We would do well to heed the story’s warning and listen to its monster. Cohen agrees. In his seventh thesis, Cohen argues that monsters bring knowledge to help us better understand ourselves, writing that, “These monsters ask us how we perceive the world, and how we have misrepresented what we have attempted to place.” MagicSchool and other ed-tech companies are heavily invested in using AI hype to conjure a present and future where AI is perceived as a magic so powerful it transforms education. If a teacher wishes to learn the spells and sorcery, then the platform will happily oblige for a price. MagicSchool and other ed-tech companies insist they care about teachers, and they prefer to demonstrate this care by removing from teachers’ lives the work of emails, lesson plans, Individualized Education Programs, assessments, grading, on and on. ”I can help you do more with less,” whispers the unnamed rabbit. I refuse the siren song of automated austerity schooling. If a teacher’s labor conditions are the perceived problem to solve, then it’s wishful thinking to wave a sparkly, magic AI wand and–poof!–you’ve got your hours back. Meanwhile, the complex systems and the neoliberal ideology that maintain those deteriorating labor conditions go ignored, the magician’s sleight of hand redirecting the collective gaze, dollars, and political will elsewhere.

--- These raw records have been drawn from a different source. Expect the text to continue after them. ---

@[simp] theorem State.setChannel_pending (s : State) (i : Fin 4) (v : Channel) : (s.setChannel i v).pending = s.pending := rfl
@[simp] theorem State.setChannel_dev (s : State) (i : Fin 4) (v : Channel) : (s.setChannel i v).dev = s.dev := rfl
@[simp] theorem State.setChannel_tb (s : State) (i : Fin 4) (v : Channel) : (s.setChannel i v).tb = s.tb := rfl
@[simp] theorem State.setChannel_cins (s : State) (i : Fin 4) (v : Channel) : (s.setChannel i v).cins = s.cins := rfl
@[simp] theorem State.setChannel_groups (s : State) (i : Fin 4) (v : Channel) : (s.setChannel i v).groups = s.groups := rfl
@[simp] theorem State.setChannel_zones (s : State) (i : Fin 4) (v : Channel) : (s.setChannel i v).zones = s.zones := rfl
@[simp] theorem State.setChannel_tallies (s : State) (i : Fin 4) (v : Channel) : (s.setChannel i v).tallies = s.tallies := rfl
@[simp] theorem State.setChannel_glyphs (s : State) (i : Fin 4) (v : Channel) : (s.setChannel i v).glyphs = s.glyphs := rfl
@[simp] theorem State.setChannel_bindings (s : State) (i : Fin 4) (v : Channel) : (s.setChannel i v).bindings = s.bindings := rfl
@[simp] theorem State.setChannel_slots (s : State) (i : Fin 4) (v : Channel) : (s.setChannel i v).slots = s.slots := rfl
@[simp] theorem State.setChannel_staging (s : State) (i : Fin 4) (v : Channel) : (s.setChannel i v).staging = s.staging := rfl
@[simp] theorem State.setChannel_channels (s : State) (i : Fin 4) (v : Channel) : (s.setChannel i v).channels = s.channels.set i v := rfl
@[simp] theorem State.setChannel_waitQueue (s : State) (i : Fin 4) (v : Channel) : (s.setChannel i v).waitQueue = s.waitQueue := rfl
@[simp] theorem State.setChannel_rrNext (s : State) (i : Fin 4) (v : Channel) : (s.setChannel i v).rrNext = s.rrNext := rfl
@[simp] theorem State.setChannel_flight (s : State) (i : Fin 4) (v : Channel) : (s.setChannel i v).flight = s.flight := rfl
@[simp] theorem State.setChannel_ports (s : State) (i : Fin 4) (v : Channel) : (s.setChannel i v).ports = s.ports := rfl
@[simp] theorem State.setChannel_lists (s : State) (i : Fin 4) (v : Channel) : (s.setChannel i v).lists = s.lists := rfl
@[simp] theorem State.setChannel_regions (s : State) (i : Fin 4) (v : Channel) : (s.setChannel i v).regions = s.regions := rfl
@[simp] theorem State.setChannel_ringU (s : State) (i : Fin 4) (v : Channel) : (s.setChannel i v).ringU = s.ringU := rfl
@[simp] theorem State.setChannel_ringB (s : State) (i : Fin 4) (v : Channel) : (s.setChannel i v).ringB = s.ringB := rfl
@[simp] theorem State.setChannel_passOver (s : State) (i : Fin 4) (v : Channel) : (s.setChannel i v).passOver = s.passOver := rfl
@[simp] theorem State.setChannel_cpo (s : State) (i : Fin 4) (v : Channel) : (s.setChannel i v).cpo = s.cpo := rfl
@[simp] theorem State.setChannel_cin (s : State) (i : Fin 4) (v : Channel) (j : LineId) : (s.setChannel i v).cin j = s.cin j := rfl
@[simp] theorem State.setChannel_group (s : State) (i : Fin 4) (v : Channel) (j : Fin 4) : (s.setChannel i v).group j = s.group j := rfl
@[simp] theorem State.setChannel_zone (s : State) (i : Fin 4) (v : Channel) (j : Fin 16) : (s.setChannel i v).zone j = s.zone j := rfl
@[simp] theorem State.setChannel_tally (s : State) (i : Fin 4) (v : Channel) (j : TallyId) : (s.setChannel i v).tally j = s.tally j := rfl
@[simp] theorem State.setChannel_glyph (s : State) (i : Fin 4) (v : Channel) (j : Fin 4) : (s.setChannel i v).glyph j = s.glyph j := rfl
@[simp] theorem State.setChannel_channel (s : State) (i : Fin 4) (v : Channel) : (s.setChannel i v).channel i = v := by
  simp [State.setChannel, State.channel]
theorem State.setChannel_channel_of_ne (s : State) (v : Channel) {i j : Fin 4} (h : i ≠ j) :
    (s.setChannel i v).channel j = s.channel j := by
  simp [State.setChannel, State.channel, Fin.val_ne_of_ne h]
@[simp] theorem State.setChannel_port (s : State) (i : Fin 4) (v : Channel) (j : PanelId) : (s.setChannel i v).port j = s.port j := rfl
@[simp] theorem State.setChannel_list (s : State) (i : Fin 4) (v : Channel) (j : PanelId) : (s.setChannel i v).list j = s.list j := rfl
@[simp] theorem State.setChannel_region (s : State) (i : Fin 4) (v : Channel) (j : PanelId) : (s.setChannel i v).region j = s.region j := rfl
@[simp] theorem State.setChannel_slot (s : State) (i : Fin 4) (v : Channel) (j : Fin 24) : (s.setChannel i v).slot j = s.slot j := rfl
@[simp] theorem State.setChannel_ring (s : State) (i : Fin 4) (v : Channel) (r : RingId) : (s.setChannel i v).ring r = s.ring r := by cases r <;> rfl
@[simp] theorem State.setChannel_binding (s : State) (i : Fin 4) (v : Channel) (j : TallyId) (k : Fin 2) : (s.setChannel i v).binding j k = s.binding j k := rfl

@[simp] theorem State.setPort_pending (s : State) (i : PanelId) (v : Port) : (s.setPort i v).pending = s.pending := rfl
@[simp] theorem State.setPort_dev (s : State) (i : PanelId) (v : Port) : (s.setPort i v).dev = s.dev := rfl
@[simp] theorem State.setPort_tb (s : State) (i : PanelId) (v : Port) : (s.setPort i v).tb = s.tb := rfl
@[simp] theorem State.setPort_cins (s : State) (i : PanelId) (v : Port) : (s.setPort i v).cins = s.cins := rfl
@[simp] theorem State.setPort_groups (s : State) (i : PanelId) (v : Port) : (s.setPort i v).groups = s.groups := rfl
@[simp] theorem State.setPort_zones (s : State) (i : PanelId) (v : Port) : (s.setPort i v).zones = s.zones := rfl
@[simp] theorem State.setPort_tallies (s : State) (i : PanelId) (v : Port) : (s.setPort i v).tallies = s.tallies := rfl
@[simp] theorem State.setPort_glyphs (s : State) (i : PanelId) (v : Port) : (s.setPort i v).glyphs = s.glyphs := rfl
@[simp] theorem State.setPort_bindings (s : State) (i : PanelId) (v : Port) : (s.setPort i v).bindings = s.bindings := rfl
@[simp] theorem State.setPort_slots (s : State) (i : PanelId) (v : Port) : (s.setPort i v).slots = s.slots := rfl
@[simp] theorem State.setPort_staging (s : State) (i : PanelId) (v : Port) : (s.setPort i v).staging = s.staging := rfl
@[simp] theorem State.setPort_channels (s : State) (i : PanelId) (v : Port) : (s.setPort i v).channels = s.channels := rfl
@[simp] theorem State.setPort_waitQueue (s : State) (i : PanelId) (v : Port) : (s.setPort i v).waitQueue = s.waitQueue := rfl
@[simp] theorem State.setPort_rrNext (s : State) (i : PanelId) (v : Port) : (s.setPort i v).rrNext = s.rrNext := rfl
@[simp] theorem State.setPort_flight (s : State) (i : PanelId) (v : Port) : (s.setPort i v).flight = s.flight := rfl
@[simp] theorem State.setPort_ports (s : State) (i : PanelId) (v : Port) : (s.setPort i v).ports = s.ports.set i v := rfl
@[simp] theorem State.setPort_lists (s : State) (i : PanelId) (v : Port) : (s.setPort i v).lists = s.lists := rfl
@[simp] theorem State.setPort_regions (s : State) (i : PanelId) (v : Port) : (s.setPort i v).regions = s.regions := rfl
@[simp] theorem State.setPort_ringU (s : State) (i : PanelId) (v : Port) : (s.setPort i v).ringU = s.ringU := rfl
@[simp] theorem State.setPort_ringB (s : State) (i : PanelId) (v : Port) : (s.setPort i v).ringB = s.ringB := rfl
@[simp] theorem State.setPort_passOver (s : State) (i : PanelId) (v : Port) : (s.setPort i v).passOver = s.passOver := rfl
@[simp] theorem State.setPort_cpo (s : State) (i : PanelId) (v : Port) : (s.setPort i v).cpo = s.cpo := rfl
@[simp] theorem State.setPort_cin (s : State) (i : PanelId) (v : Port) (j : LineId) : (s.setPort i v).cin j = s.cin j := rfl
@[simp] theorem State.setPort_group (s : State) (i : PanelId) (v : Port) (j : Fin 4) : (s.setPort i v).group j = s.group j := rfl
@[simp] theorem State.setPort_zone (s : State) (i : PanelId) (v : Port) (j : Fin 16) : (s.setPort i v).zone j = s.zone j := rfl
@[simp] theorem State.setPort_tally (s : State) (i : PanelId) (v : Port) (j : TallyId) : (s.setPort i v).tally j = s.tally j := rfl
@[simp] theorem State.setPort_glyph (s : State) (i : PanelId) (v : Port) (j : Fin 4) : (s.setPort i v).glyph j = s.glyph j := rfl
@[simp] theorem State.setPort_channel (s : State) (i : PanelId) (v : Port) (j : Fin 4) : (s.setPort i v).channel j = s.channel j := rfl
@[simp] theorem State.setPort_port (s : State) (i : PanelId) (v : Port) : (s.setPort i v).port i = v := by
  simp [State.setPort, State.port]
theorem State.setPort_port_of_ne (s : State) (v : Port) {i j : PanelId} (h : i ≠ j) :
    (s.setPort i v).port j = s.port j := by
  simp [State.setPort, State.port, Fin.val_ne_of_ne h]
@[simp] theorem State.setPort_list (s : State) (i : PanelId) (v : Port) (j : PanelId) : (s.setPort i v).list j = s.list j := rfl
@[simp] theorem State.setPort_region (s : State) (i : PanelId) (v : Port) (j : PanelId) : (s.setPort i v).region j = s.region j := rfl
@[simp] theorem State.setPort_slot (s : State) (i : PanelId) (v : Port) (j : Fin 24) : (s.setPort i v).slot j = s.slot j := rfl
@[simp] theorem State.setPort_ring (s : State) (i : PanelId) (v : Port) (r : RingId) : (s.setPort i v).ring r = s.ring r := by cases r <;> rfl
@[simp] theorem State.setPort_binding (s : State) (i : PanelId) (v : Port) (j : TallyId) (k : Fin 2) : (s.setPort i v).binding j k = s.binding j k := rfl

I’ve spent a while on MagicSchool’s rabbit, I know. Other ed-tech mascots-as-monsters deserve our attention too. How might we make sense of Duo, the famous green owl from Duolingo, and his gradual evolution? How do we interpret Duo’s intensifying cuteness in relation to Duolingo’s CEO’s embrace of AI as a cost-saving mechanism and his blasé attitude toward “Nazi stuff” students might encounter when using Duolingo’s AI features. Then there’s the true stuff of nightmares: ClassDojo’s menagerie of monsters.
Redefining ed-tech mascots as monsters allows us to apply Jeffrey Jerome Cohen’s monster theory to better analyze the cultures and narratives shaping the roles of technology in school. I share Phil and Allie’s questions about using a literacy framework for AI and platforms more broadly, but if we’re committed to developing teachers’ and students’ literacies about technology, then I think reading ed-tech’s monsters as texts can be a vital practice that opens new lines of inquiry, understanding, and intervention. I think it’s helpful to know how these monsters and their scary stories work. When I’m with my kids and we pass The Demon House, I’ve learned to point out the wires. I squat next to my preschoolers and together we follow where the orange extension cord emerges from the demon’s tattered cloak, trails through the grass, and plugs into a covered outlet.
“See?” I say. “That’s where the power comes from. It’s not so scary after all.”